- [EXERCISE GOAL]: Please return exactly the lines from the one containing "let mine := s.hazards.filter" through the end of the records, including both.

- [GIVEN DATA]:
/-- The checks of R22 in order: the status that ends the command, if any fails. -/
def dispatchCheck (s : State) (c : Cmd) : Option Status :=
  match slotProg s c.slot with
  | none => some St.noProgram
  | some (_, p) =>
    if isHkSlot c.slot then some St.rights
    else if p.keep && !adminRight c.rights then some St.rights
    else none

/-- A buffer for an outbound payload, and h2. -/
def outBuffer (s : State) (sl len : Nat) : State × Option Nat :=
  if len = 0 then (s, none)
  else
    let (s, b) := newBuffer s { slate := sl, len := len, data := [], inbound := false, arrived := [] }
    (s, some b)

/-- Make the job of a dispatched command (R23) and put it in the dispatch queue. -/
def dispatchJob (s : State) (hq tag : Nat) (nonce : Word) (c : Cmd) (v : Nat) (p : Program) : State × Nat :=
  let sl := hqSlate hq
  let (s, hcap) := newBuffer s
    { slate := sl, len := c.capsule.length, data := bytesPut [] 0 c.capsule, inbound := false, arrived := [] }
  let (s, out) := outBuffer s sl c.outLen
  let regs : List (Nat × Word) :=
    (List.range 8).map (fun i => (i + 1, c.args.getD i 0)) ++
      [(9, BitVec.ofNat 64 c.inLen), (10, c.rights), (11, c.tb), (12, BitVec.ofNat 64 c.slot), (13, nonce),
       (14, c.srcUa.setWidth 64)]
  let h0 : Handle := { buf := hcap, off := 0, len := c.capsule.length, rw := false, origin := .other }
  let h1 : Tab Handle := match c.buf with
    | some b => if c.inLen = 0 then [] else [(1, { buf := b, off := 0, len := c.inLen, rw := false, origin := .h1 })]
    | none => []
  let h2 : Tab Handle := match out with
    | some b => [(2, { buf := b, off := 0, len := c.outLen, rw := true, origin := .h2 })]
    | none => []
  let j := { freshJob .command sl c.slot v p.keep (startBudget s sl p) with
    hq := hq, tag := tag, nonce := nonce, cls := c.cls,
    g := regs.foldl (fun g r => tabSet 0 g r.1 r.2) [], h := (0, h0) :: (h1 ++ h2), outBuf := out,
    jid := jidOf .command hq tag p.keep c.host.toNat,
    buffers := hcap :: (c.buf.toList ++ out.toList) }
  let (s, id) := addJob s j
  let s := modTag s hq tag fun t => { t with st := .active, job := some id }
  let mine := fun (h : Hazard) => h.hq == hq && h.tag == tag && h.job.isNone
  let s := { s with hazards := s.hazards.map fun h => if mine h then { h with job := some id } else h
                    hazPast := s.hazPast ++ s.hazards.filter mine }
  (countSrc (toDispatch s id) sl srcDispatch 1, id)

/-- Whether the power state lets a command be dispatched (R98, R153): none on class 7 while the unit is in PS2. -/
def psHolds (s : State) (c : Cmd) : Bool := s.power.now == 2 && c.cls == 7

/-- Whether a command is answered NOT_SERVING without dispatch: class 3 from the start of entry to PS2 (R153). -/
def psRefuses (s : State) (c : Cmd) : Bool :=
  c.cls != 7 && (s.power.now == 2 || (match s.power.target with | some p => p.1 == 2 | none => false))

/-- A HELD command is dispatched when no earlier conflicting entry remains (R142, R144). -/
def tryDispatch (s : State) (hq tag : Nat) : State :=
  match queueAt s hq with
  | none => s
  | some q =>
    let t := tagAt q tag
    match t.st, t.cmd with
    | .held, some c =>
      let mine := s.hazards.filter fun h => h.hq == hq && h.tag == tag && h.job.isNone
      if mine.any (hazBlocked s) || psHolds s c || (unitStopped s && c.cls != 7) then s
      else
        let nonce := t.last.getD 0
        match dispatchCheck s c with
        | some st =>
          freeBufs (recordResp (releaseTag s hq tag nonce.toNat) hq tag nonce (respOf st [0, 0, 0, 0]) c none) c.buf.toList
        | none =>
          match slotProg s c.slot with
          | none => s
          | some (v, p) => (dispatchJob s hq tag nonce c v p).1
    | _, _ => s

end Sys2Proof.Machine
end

- [ANSWER SPACE]:
      let mine := s.hazards.filter fun h => h.hq == hq && h.tag == tag && h.job.isNone
      if mine.any (hazBlocked s) || psHolds s c || (unitStopped s && c.cls != 7) then s
      else
        let nonce := t.last.getD 0
        match dispatchCheck s c with
        | some st =>
          freeBufs (recordResp (releaseTag s hq tag nonce.toNat) hq tag nonce (respOf st [0, 0, 0, 0]) c none) c.buf.toList
        | none =>
          match slotProg s c.slot with
          | none => s
          | some (v, p) => (dispatchJob s hq tag nonce c v p).1
    | _, _ => s

end Sys2Proof.Machine
end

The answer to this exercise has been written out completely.